* **PROMPT**: From the line below that contains "src2Ready := ((x.src2.bind" to the line that contains "s'.robTail = (s.robTail", repeat every line exactly, both ends included, and nothing else.

Saved entries:
/-- spec/45_schedule.md and 41_rob.md, program order: out of order selects the oldest non-executing slot whose operands are
ready, in order the oldest non-executing slot and only if its operands are ready; oldest is by sequence number; `select` is
the one the configuration names. Over the lanes of a tick, every slot Schedule takes is older than every candidate it leaves:
than every one whose operands are ready out of order, than every one at all in order. -/
def Obligations.SelectionPrefersProgramOrder : Prop :=
  (∀ (s : State) (t : Nat), Inv s →
    (selectOoo s = some t ↔
      t < s.cfg.robSize ∧ candidate s t = true ∧ operandsReady s t = true ∧
        ∀ u < s.cfg.robSize, candidate s u = true → operandsReady s u = true →
          (s.robAt t).inst.seq ≤ (s.robAt u).inst.seq) ∧
    (selectInOrder s = some t ↔
      t < s.cfg.robSize ∧ candidate s t = true ∧ operandsReady s t = true ∧
        ∀ u < s.cfg.robSize, candidate s u = true → (s.robAt t).inst.seq ≤ (s.robAt u).inst.seq)) ∧
  (∀ s : State,
    (s.cfg.schedPolicy = .ooo → select s = selectOoo s) ∧ (s.cfg.schedPolicy = .inOrder → select s = selectInOrder s)) ∧
  ∀ s s' : State, wellShaped s = true → WindowOk s → schedule s = .ok () s' →
    ∀ t u, (s.robAt t).exec = false → (s'.robAt t).exec = true → candidate s' u = true →
      s.cfg.schedPolicy = .inOrder ∨ operandsReady s' u = true →
      (s.robAt t).inst.seq < (s'.robAt u).inst.seq

/-- 41_rob.md, program order: `rob_order` lists the slots from the head on, exactly the valid ones, and their sequence
numbers are the `rob_count` numbers after `retired_count`, in order. -/
def Obligations.ProgramOrderIsAgeOrder : Prop :=
  ∀ s : State, Inv s →
    robOrder s = (List.range (robCount s)).map (fun k => (s.robHead + k) % s.cfg.robSize) ∧
    (∀ t, t ∈ robOrder s ↔ t < s.cfg.robSize ∧ (s.robAt t).valid = true) ∧
    (robOrder s).map (fun t => (s.robAt t).inst.seq) = List.range' (s.retiredCount + 1) (robCount s)

/-- 49_properties.md R276: tail minus head is the number of valid slots modulo ROB_SIZE; the ROB has space exactly when that
number is below ROB_SIZE, and Issue does nothing where it is not. -/
def Obligations.OccupancyIsTailMinusHead : Prop :=
  ∀ s : State, Inv s →
    (s.robTail + s.cfg.robSize - s.robHead) % s.cfg.robSize = robCount s % s.cfg.robSize ∧
    robCount s ≤ s.cfg.robSize ∧
    (robHasSpace s = true ↔ robCount s < s.cfg.robSize) ∧
    (robCount s = s.cfg.robSize → s.robTail = s.robHead ∧ issue s = .ok () s)

/-- spec/44_issue_rename.md: one issue resolves both sources against the RAT as it stands, then takes the tail slot, then
maps the destination to it: an unused or unmapped source is ready without a tag, a mapped one has the tag and the
readiness the ROB reports, and a record that reads its own destination register sees the older producer. -/
def Obligations.IssueResolvesThenRenames : Prop :=
  ∀ (s : State) (j : Nat) (x : Inst), (s.idAt j).inst = x → robHasSpace s = true → s.rob.length = s.cfg.robSize →
    s.robTail < s.cfg.robSize → (∀ d, x.dest = some d → d < s.rat.length) →
    (∀ r m, s.ratAt r = some m → (s.robAt m).valid = true) →
    ∃ s', issueOne j s = .ok () s' ∧
      s'.robAt s.robTail =
        { valid := true, exec := false, ready := false
          inst := { x with
            drTag := some s.robTail
            src1Tag := x.src1.bind s.ratAt
            src1Ready := ((x.src1.bind s.ratAt).map (fun m => (s.robAt m).ready)).getD true
            src2Tag := x.src2.bind s.ratAt
            src2Ready := ((x.src2.bind s.ratAt).map (fun m => (s.robAt m).ready)).getD true } } ∧
      (∀ u, u ≠ s.robTail → s'.robAt u = s.robAt u) ∧
      (∀ r, s'.ratAt r = if x.dest = some r then some s.robTail else s.ratAt r) ∧
      s'.robTail = (s.robTail + 1) % s.cfg.robSize ∧
      s'.latchID = s.latchID.set j { s.idAt j with valid := false } ∧
      s' = { s with rat := s'.rat, rob := s'.rob, robTail := s'.robTail, latchID := s'.latchID }

/-- 49_properties.md section 5, the dependency scenario: of two instructions issued one after the other, the second, reading
in either source the register the first writes, carries there the first one's tag and is not ready there. -/
def Obligations.DependentPairIsLinked : Prop :=
  ∀ (s s1 s2 : State) (j k r : Nat), s.rob.length = s.cfg.robSize → s.robTail < s.cfg.robSize → r < s.rat.length →
    (s.idAt j).inst.dest = some r → issueOne j s = .ok () s1 → issueOne k s1 = .ok () s2 →
    ((s1.idAt k).inst.src1 = some r →
      (s2.robAt s1.robTail).inst.src1Tag = some s.robTail ∧ (s2.robAt s1.robTail).inst.src1Ready = false) ∧
    ((s1.idAt k).inst.src2 = some r →
      (s2.robAt s1.robTail).inst.src2Tag = some s.robTail ∧ (s2.robAt s1.robTail).inst.src2Ready = false) ∧
    (s2.robAt s.robTail).inst.drTag = some s.robTail ∧ s1.robTail ≠ s.robTail

/-- spec/44_issue_rename.md: Issue moves the decoded instructions into the ROB in program order until the latch is empty or
the ROB is full, without a fault, and keeps the window, the order of the front end and the soundness of the RAT. -/
def Obligations.IssueFillsTheRobInOrder : Prop :=
  ∀ s : State, Inv s → ∃ s', issue s = .ok () s' ∧
    robCount s' = min (robCount s + laneCount s.latchID) s.cfg.robSize ∧
    robCount s' + laneCount s'.latchID = robCount s + laneCount s.latchID ∧
    WindowOk s' ∧ FrontOk s' ∧ RatOk s' ∧
    s' = { s with rat := s'.rat, rob := s'.rob, robTail := s'.robTail, latchID := s'.latchID }

/-- 43_driver_frontend.md section 3: Decode fills the empty decode lanes with the oldest fetched instructions, unchanged and
in order of age; a full lane keeps its instruction, and what stays in the fetch latch is younger. -/
def Obligations.DecodeMovesTheOldestFetched : Prop :=
  ∀ s : State, s.latchFE.length = s.cfg.pipeWidth → s.latchID.length = s.cfg.pipeWidth →
    (∀ l ∈ s.latchID, l.stall = false) → ∀ s', s' = decode s →
    laneCount s'.latchID = min s.cfg.pipeWidth (laneCount s.latchID + laneCount s.latchFE) ∧
    laneCount s'.latchID + laneCount s'.latchFE = laneCount s.latchID + laneCount s.latchFE ∧
    (latchSeqs s'.latchID ++ latchSeqs s'.latchFE).Perm (latchSeqs s.latchID ++ latchSeqs s.latchFE) ∧
    (∀ i, (s.idAt i).valid = true → s'.idAt i = s.idAt i) ∧
    (∀ i, (s.idAt i).valid = false → (s'.idAt i).valid = true →
      (∃ l ∈ s.latchFE, l.valid = true ∧ l.inst = (s'.idAt i).inst) ∧
      (∀ l ∈ s'.latchFE, l.valid = true → (s'.idAt i).inst.seq ≤ l.inst.seq) ∧
      ∀ j > i, (s.idAt j).valid = false → (s'.idAt j).valid = true → (s'.idAt i).inst.seq ≤ (s'.idAt j).inst.seq) ∧
    s' = { s with latchFE := s'.latchFE, latchID := s'.latchID }

/-! ## An instruction at the trace port -/

/-- Completion of ALU, LD, ST, CBR and OTHER on a running machine whose stream has not ended: where the EXEQ has room for what
Execute brings and a place frees up for Fetch, the instruction is taken, with the next sequence number, its class and its
operands, into a fetch lane; nothing faults; every further number the tick gives goes to the stream's record of that number
(43_driver_frontend.md R170, 30_encoding.md R94; the meaning of an instruction is log 8). And whatever a step fetches, in any
number of lanes, each new number stands in a fetch lane with the stream's record of that number, in ascending lanes. -/
def Obligations.RecordIsAdmitted : Prop :=
  (∀ (i : Instr) (s : State), Inv s → s.halted = false → s.eosSeen = false → i.wellFormed s.cfg.numArchRegs = true →
    exeqDemand s ≤ exeqFree s → fetchRoom s = true →
    ∃ t k, exec i s = .next t ∧ k < s.cfg.pipeWidth ∧
      t.feAt k = { valid := true, stall := false, inst := fetchedInst (s.lastSeq + 1) i } ∧
      inPhase t (s.lastSeq + 1) .fetched = true ∧ s.lastSeq < t.lastSeq ∧ s.tracePos < t.tracePos ∧
      (∀ q, s.lastSeq + 1 < q → q ≤ t.lastSeq → FetchedFromStream s t q) ∧
      t.cycleCount = s.cycleCount + 1 ∧ t.fault = none ∧ t.halted = false) ∧
  ∀ s t : State, Inv s → step s = .next t →
    (∀ q, s.lastSeq < q → q ≤ t.lastSeq → FetchedFromStream s t q) ∧
    ∀ k k', k < k' → (t.feAt k).valid = true → (t.feAt k').valid = true → s.lastSeq < (t.feAt k).inst.seq →
      s.lastSeq < (t.feAt k').inst.seq → (t.feAt k).inst.seq < (t.feAt k').inst.seq

/-- 43_driver_frontend.md R173 and R176: where nothing frees up, or the stream has ended, the record at the port waits: the
tick is the same whatever it is, and nothing is read (the record at the port is log 8). -/
def Obligations.RecordWaitsWithoutRoom : Prop :=
  ∀ (i j : Instr) (s : State), Inv s → s.eosSeen = true ∨ fetchRoom s = false →
    ∃ t, exec i s = .next t ∧ exec j s = .next t ∧ t.tracePos = s.tracePos ∧ t.lastSeq = s.lastSeq ∧
      t.eosSeen = s.eosSeen ∧ t.haltSeq = s.haltSeq

/-- The `exec` of an instruction that names a register the block has not: it is the tick with a malformed word at the port,
consumed, given no sequence number, ending the input, and with nothing ever fetched the run; the fetch latch holds only
records it held. That such an instruction is
offered as a malformed word, one trace word being consumed whatever the stream holds, is the model's choice (log 8); `step`
never runs this case, and what a step does at a malformed word and at the end of the stream is
`Obligations.InputEndsAtMalformedWordOrEnd`. -/
def Obligations.OutOfRangeRecordEndsTheInput : Prop :=
  ∀ (i : Instr) (s : State), Inv s → s.halted = false → s.eosSeen = false → i.wellFormed s.cfg.numArchRegs = false →
    exeqDemand s ≤ exeqFree s → fetchRoom s = true →
    ∃ t, exec i s = .next t ∧ t.eosSeen = true ∧ t.haltSeq = s.lastSeq ∧ t.lastSeq = s.lastSeq ∧
      t.tracePos = s.tracePos + 1 ∧ (t.halted = true ↔ s.lastSeq = 0) ∧
      (laneRecords t.latchFE).Sublist (laneRecords s.latchFE) ∧ t.fault = none

/-- Frame of ALU, LD, ST, CBR and OTHER: in the clock that meets it an instruction changes nothing but what Fetch writes, the
fetch latch, `last_seq`, `eos_seen`, `halt_seq`, `halted` and the read position (43_driver_frontend.md R170), on top of the
six stages that do not see it; it disturbs no instruction the fetch latch holds, and after a fault it changes nothing (the
meaning of an instruction is log 8). -/
def Obligations.RecordTouchesOnlyWhatFetchWrites : Prop :=
  ∀ (i : Instr) (s : State), wellShaped s = true → running s = true →
    (∀ u, beforeFetch s = .ok () u → ∃ t, exec i s = .next t ∧
      t = { u with latchFE := t.latchFE, lastSeq := t.lastSeq, eosSeen := t.eosSeen, haltSeq := t.haltSeq,
                   halted := t.halted, tracePos := t.tracePos } ∧
      ∀ k, (u.feAt k).valid = true → t.feAt k = u.feAt k) ∧
    (∀ u, beforeFetch s = .raised u → exec i s = .next u)

/-- No instruction writes the configuration, the trace or a stall flag (00_scope.md R6, 20_memory.md R78, 10_state.md R44). -/
def Obligations.ConfigTraceAndStallAreNeverWritten : Prop :=
  ∀ (i : Instr) (s t : State), exec i s = .next t ∨ step s = .next t →
    t.cfg = s.cfg ∧ t.trace = s.trace ∧
    t.latchFE.map (fun l => l.stall) = s.latchFE.map (fun l => l.stall) ∧
    t.latchID.map (fun l => l.stall) = s.latchID.map (fun l => l.stall) ∧
    t.latchSC.map (fun l => l.stall) = s.latchSC.map (fun l => l.stall) ∧
    t.latchEX.map (fun l => l.stall) = s.latchEX.map (fun l => l.stall)

/-- 49_properties.md section 4 and the counters: `cycle_count` grows by one in every tick that is evaluated, a faulting one
included; at most PIPE_WIDTH instructions retire and at most PIPE_WIDTH are fetched. -/
def Obligations.CountersAdvanceWithinTheWidth : Prop :=
  ∀ s t : State, wellShaped s = true → running s = true → step s = .next t →
    t.cycleCount = s.cycleCount + 1 ∧
    s.retiredCount ≤ t.retiredCount ∧ t.retiredCount ≤ s.retiredCount + s.cfg.pipeWidth ∧
    s.lastSeq ≤ t.lastSeq ∧ t.lastSeq ≤ s.lastSeq + s.cfg.pipeWidth ∧
    s.tracePos ≤ t.tracePos ∧ t.tracePos ≤ s.tracePos + s.cfg.pipeWidth

/-- 43_driver_frontend.md R171: once the end of the stream has been seen it stays seen, and nothing more is read. -/
def Obligations.EndOfStreamIsSticky : Prop :=
  ∀ (i : Instr) (s t : State), s.eosSeen = true → exec i s = .next t ∨ step s = .next t →
    t.eosSeen = true ∧ t.tracePos = s.tracePos ∧ t.lastSeq = s.lastSeq ∧ t.haltSeq = s.haltSeq

/-! ## Faults -/

/-- 60_exceptions.md R301 and R302: on a running machine a tick faults exactly when Execute brings more multi-cycle records
than the EXEQ has free slots, and then with EXEQ_OVERFLOW; faults 2 to 5 never occur. -/
def Obligations.OnlyExeqOverflowFaults : Prop :=
  ∀ (i : Instr) (s : State), Inv s → s.halted = false →
    ∃ t, exec i s = .next t ∧ t.fault = if exeqFree s < exeqDemand s then some .exeqOverflow else none

/-- 43_driver_frontend.md R167 and 60_exceptions.md R303: the overflow ends the tick inside Execute: the cycle is counted,
the EXEQ is full and its countdowns have not moved, and what Issue, Decode and Fetch write is as before. -/
def Obligations.OverflowEndsTheTickInExecute : Prop :=
  ∀ (i : Instr) (s : State), Inv s → s.halted = false → exeqFree s < exeqDemand s →
    ∃ t, exec i s = .next t ∧ t.fault = some .exeqOverflow ∧ t.halted = false ∧ t.cycleCount = s.cycleCount + 1 ∧
      (∀ x ∈ t.exeq, x.valid = true) ∧ (∀ q, (s.exeqAt q).valid = true → t.exeqAt q = s.exeqAt q) ∧
      t.latchID = s.latchID ∧ t.latchFE = s.latchFE ∧ t.robTail = s.robTail ∧ t.lastSeq = s.lastSeq ∧
      t.eosSeen = s.eosSeen ∧ t.haltSeq = s.haltSeq ∧ t.tracePos = s.tracePos

/-! ## Invariants that every step keeps -/

/-- 20_memory.md section 1: no index is ever out of range: every step from a machine state answers a machine state. What a
machine state is, `wellShaped`, is the model's reading of the ranges of spec/10_state.md (log 5). -/
def Obligations.EveryStepKeepsTheShape : Prop :=
  ∀ s : State, wellShaped s = true → ∃ t, step s = .next t ∧ wellShaped t = true

/-- The whole invariant of spec/49_properties.md is kept by every step that does not fault, from every state that has it. -/
def Obligations.EveryStepKeepsTheInvariant : Prop :=
  ∀ s t : State, Inv s → step s = .next t → t.fault = none → Inv t

/-- 49_properties.md R277: the valid slots are the `rob_count` slots from the head on, holding consecutive sequence numbers
from `retired_count + 1`. -/
def Obligations.EveryStepKeepsTheWindow : Prop :=
  ∀ s t : State, Inv s → step s = .next t → t.fault = none →
    (∀ k < t.cfg.robSize, (t.robAt ((t.robHead + k) % t.cfg.robSize)).valid = true ↔ k < robCount t) ∧
    (∀ k, k + 1 < robCount t →
      (t.robAt ((t.robHead + (k + 1)) % t.cfg.robSize)).inst.seq =
        (t.robAt ((t.robHead + k) % t.cfg.robSize)).inst.seq + 1) ∧
    (robCount t ≠ 0 → (t.robAt t.robHead).inst.seq = t.retiredCount + 1)

/-- 49_properties.md R274: RAT soundness, both directions, and R275's first half: two registers never map to one tag. -/
def Obligations.EveryStepKeepsRatSoundness : Prop :=
  ∀ s t : State, Inv s → step s = .next t → t.fault = none →
    RatOk t ∧
    (∀ r < t.cfg.numArchRegs, t.ratAt r = none ↔
      ∀ u < t.cfg.robSize, (t.robAt u).valid = true → (t.robAt u).inst.dest ≠ some r) ∧
    ∀ r < t.cfg.numArchRegs, ∀ q < t.cfg.numArchRegs, ∀ g, t.ratAt r = some g → t.ratAt q = some g → r = q

/-- 49_properties.md section 3: an unready source waits on a live, older, unfinished producer of its register. -/
def Obligations.EveryStepKeepsPendingTagsLive : Prop :=
  ∀ s t : State, Inv s → step s = .next t → t.fault = none → TagsOk t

* **ANSWER TO THIS EXERCISE**:
            src2Ready := ((x.src2.bind s.ratAt).map (fun m => (s.robAt m).ready)).getD true } } ∧
      (∀ u, u ≠ s.robTail → s'.robAt u = s.robAt u) ∧
      (∀ r, s'.ratAt r = if x.dest = some r then some s.robTail else s.ratAt r) ∧
      s'.robTail = (s.robTail + 1) % s.cfg.robSize ∧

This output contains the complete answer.